• **Activity**
Output every line from the beginning of the records through the line that contains "n f).boot = l.boot := rfl", exactly as it appears.

• **Materials provided**

/-! ### `Live.updPulse` changes `pulses` only -/

@[simp] theorem Live.updPulse_rf (n : Nat) (f : Pulse → Pulse) : (l.updPulse n f).rf = l.rf := rfl
@[simp] theorem Live.updPulse_boot (n : Nat) (f : Pulse → Pulse) : (l.updPulse n f).boot = l.boot := rfl
@[simp] theorem Live.updPulse_clk (n : Nat) (f : Pulse → Pulse) : (l.updPulse n f).clk = l.clk := rfl
@[simp] theorem Live.updPulse_cal (n : Nat) (f : Pulse → Pulse) : (l.updPulse n f).cal = l.cal := rfl
@[simp] theorem Live.updPulse_time (n : Nat) (f : Pulse → Pulse) : (l.updPulse n f).time = l.time := rfl
@[simp] theorem Live.updPulse_qws (n : Nat) (f : Pulse → Pulse) : (l.updPulse n f).qws = l.qws := rfl
@[simp] theorem Live.updPulse_cmd (n : Nat) (f : Pulse → Pulse) : (l.updPulse n f).cmd = l.cmd := rfl
@[simp] theorem Live.updPulse_samp (n : Nat) (f : Pulse → Pulse) : (l.updPulse n f).samp = l.samp := rfl
@[simp] theorem Live.updPulse_gens (n : Nat) (f : Pulse → Pulse) : (l.updPulse n f).gens = l.gens := rfl
@[simp] theorem Live.updPulse_genBase (n : Nat) (f : Pulse → Pulse) : (l.updPulse n f).genBase = l.genBase := rfl
@[simp] theorem Live.updPulse_seqs (n : Nat) (f : Pulse → Pulse) : (l.updPulse n f).seqs = l.seqs := rfl
@[simp] theorem Live.updPulse_skips (n : Nat) (f : Pulse → Pulse) : (l.updPulse n f).skips = l.skips := rfl
@[simp] theorem Live.updPulse_created (n : Nat) (f : Pulse → Pulse) : (l.updPulse n f).created = l.created := rfl
@[simp] theorem Live.updPulse_plans (n : Nat) (f : Pulse → Pulse) : (l.updPulse n f).plans = l.plans := rfl
@[simp] theorem Live.updPulse_table (n : Nat) (f : Pulse → Pulse) : (l.updPulse n f).table = l.table := rfl
@[simp] theorem Live.updPulse_ques (n : Nat) (f : Pulse → Pulse) : (l.updPulse n f).ques = l.ques := rfl
@[simp] theorem Live.updPulse_runs (n : Nat) (f : Pulse → Pulse) : (l.updPulse n f).runs = l.runs := rfl
@[simp] theorem Live.updPulse_shape (n : Nat) (f : Pulse → Pulse) : (l.updPulse n f).shape = l.shape := rfl
@[simp] theorem Live.updPulse_links (n : Nat) (f : Pulse → Pulse) : (l.updPulse n f).links = l.links := rfl
@[simp] theorem Live.updPulse_routes (n : Nat) (f : Pulse → Pulse) : (l.updPulse n f).routes = l.routes := rfl
@[simp] theorem Live.updPulse_loads (n : Nat) (f : Pulse → Pulse) : (l.updPulse n f).loads = l.loads := rfl
@[simp] theorem Live.updPulse_rdLast (n : Nat) (f : Pulse → Pulse) : (l.updPulse n f).rdLast = l.rdLast := rfl
@[simp] theorem Live.updPulse_celFail (n : Nat) (f : Pulse → Pulse) : (l.updPulse n f).celFail = l.celFail := rfl
@[simp] theorem Live.updPulse_spillFail (n : Nat) (f : Pulse → Pulse) : (l.updPulse n f).spillFail = l.spillFail := rfl
@[simp] theorem Live.updPulse_ser (n : Nat) (f : Pulse → Pulse) : (l.updPulse n f).ser = l.ser := rfl
@[simp] theorem Live.updPulse_eng (n : Nat) (f : Pulse → Pulse) : (l.updPulse n f).eng = l.eng := rfl
@[simp] theorem Live.updPulse_trace (n : Nat) (f : Pulse → Pulse) : (l.updPulse n f).trace = l.trace := rfl
@[simp] theorem Live.updPulse_log (n : Nat) (f : Pulse → Pulse) : (l.updPulse n f).log = l.log := rfl
@[simp] theorem Live.updPulse_mem (n : Nat) (f : Pulse → Pulse) : (l.updPulse n f).mem = l.mem := rfl
@[simp] theorem Live.updPulse_flt (n : Nat) (f : Pulse → Pulse) : (l.updPulse n f).flt = l.flt := rfl
@[simp] theorem Live.updPulse_pwr (n : Nat) (f : Pulse → Pulse) : (l.updPulse n f).pwr = l.pwr := rfl
@[simp] theorem Live.updPulse_free (n : Nat) (f : Pulse → Pulse) : (l.updPulse n f).free = l.free := rfl
@[simp] theorem Live.updPulse_out (n : Nat) (f : Pulse → Pulse) : (l.updPulse n f).out = l.out := rfl

/-! ### `Live.updQw` changes `qws` only -/

@[simp] theorem Live.updQw_rf (k : Nat) (f : Qw → Qw) : (l.updQw k f).rf = l.rf := rfl
@[simp] theorem Live.updQw_boot (k : Nat) (f : Qw → Qw) : (l.updQw k f).boot = l.boot := rfl
@[simp] theorem Live.updQw_clk (k : Nat) (f : Qw → Qw) : (l.updQw k f).clk = l.clk := rfl
@[simp] theorem Live.updQw_cal (k : Nat) (f : Qw → Qw) : (l.updQw k f).cal = l.cal := rfl
@[simp] theorem Live.updQw_time (k : Nat) (f : Qw → Qw) : (l.updQw k f).time = l.time := rfl
@[simp] theorem Live.updQw_pulses (k : Nat) (f : Qw → Qw) : (l.updQw k f).pulses = l.pulses := rfl
@[simp] theorem Live.updQw_cmd (k : Nat) (f : Qw → Qw) : (l.updQw k f).cmd = l.cmd := rfl
@[simp] theorem Live.updQw_samp (k : Nat) (f : Qw → Qw) : (l.updQw k f).samp = l.samp := rfl
@[simp] theorem Live.updQw_gens (k : Nat) (f : Qw → Qw) : (l.updQw k f).gens = l.gens := rfl
@[simp] theorem Live.updQw_genBase (k : Nat) (f : Qw → Qw) : (l.updQw k f).genBase = l.genBase := rfl
@[simp] theorem Live.updQw_seqs (k : Nat) (f : Qw → Qw) : (l.updQw k f).seqs = l.seqs := rfl
@[simp] theorem Live.updQw_skips (k : Nat) (f : Qw → Qw) : (l.updQw k f).skips = l.skips := rfl
@[simp] theorem Live.updQw_created (k : Nat) (f : Qw → Qw) : (l.updQw k f).created = l.created := rfl
@[simp] theorem Live.updQw_plans (k : Nat) (f : Qw → Qw) : (l.updQw k f).plans = l.plans := rfl
@[simp] theorem Live.updQw_table (k : Nat) (f : Qw → Qw) : (l.updQw k f).table = l.table := rfl
@[simp] theorem Live.updQw_ques (k : Nat) (f : Qw → Qw) : (l.updQw k f).ques = l.ques := rfl
@[simp] theorem Live.updQw_runs (k : Nat) (f : Qw → Qw) : (l.updQw k f).runs = l.runs := rfl
@[simp] theorem Live.updQw_shape (k : Nat) (f : Qw → Qw) : (l.updQw k f).shape = l.shape := rfl
@[simp] theorem Live.updQw_links (k : Nat) (f : Qw → Qw) : (l.updQw k f).links = l.links := rfl
@[simp] theorem Live.updQw_routes (k : Nat) (f : Qw → Qw) : (l.updQw k f).routes = l.routes := rfl
@[simp] theorem Live.updQw_loads (k : Nat) (f : Qw → Qw) : (l.updQw k f).loads = l.loads := rfl
@[simp] theorem Live.updQw_rdLast (k : Nat) (f : Qw → Qw) : (l.updQw k f).rdLast = l.rdLast := rfl
@[simp] theorem Live.updQw_celFail (k : Nat) (f : Qw → Qw) : (l.updQw k f).celFail = l.celFail := rfl
@[simp] theorem Live.updQw_spillFail (k : Nat) (f : Qw → Qw) : (l.updQw k f).spillFail = l.spillFail := rfl
@[simp] theorem Live.updQw_ser (k : Nat) (f : Qw → Qw) : (l.updQw k f).ser = l.ser := rfl
@[simp] theorem Live.updQw_eng (k : Nat) (f : Qw → Qw) : (l.updQw k f).eng = l.eng := rfl
@[simp] theorem Live.updQw_trace (k : Nat) (f : Qw → Qw) : (l.updQw k f).trace = l.trace := rfl
@[simp] theorem Live.updQw_log (k : Nat) (f : Qw → Qw) : (l.updQw k f).log = l.log := rfl
@[simp] theorem Live.updQw_mem (k : Nat) (f : Qw → Qw) : (l.updQw k f).mem = l.mem := rfl
@[simp] theorem Live.updQw_flt (k : Nat) (f : Qw → Qw) : (l.updQw k f).flt = l.flt := rfl
@[simp] theorem Live.updQw_pwr (k : Nat) (f : Qw → Qw) : (l.updQw k f).pwr = l.pwr := rfl
@[simp] theorem Live.updQw_free (k : Nat) (f : Qw → Qw) : (l.updQw k f).free = l.free := rfl
@[simp] theorem Live.updQw_out (k : Nat) (f : Qw → Qw) : (l.updQw k f).out = l.out := rfl

end Sys2Proof.Machine
end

• **Result of the task**
/-! ### `Live.updPulse` changes `pulses` only -/

@[simp] theorem Live.updPulse_rf (n : Nat) (f : Pulse → Pulse) : (l.updPulse n f).rf = l.rf := rfl
@[simp] theorem Live.updPulse_boot (n : Nat) (f : Pulse → Pulse) : (l.updPulse n f).boot = l.boot := rfl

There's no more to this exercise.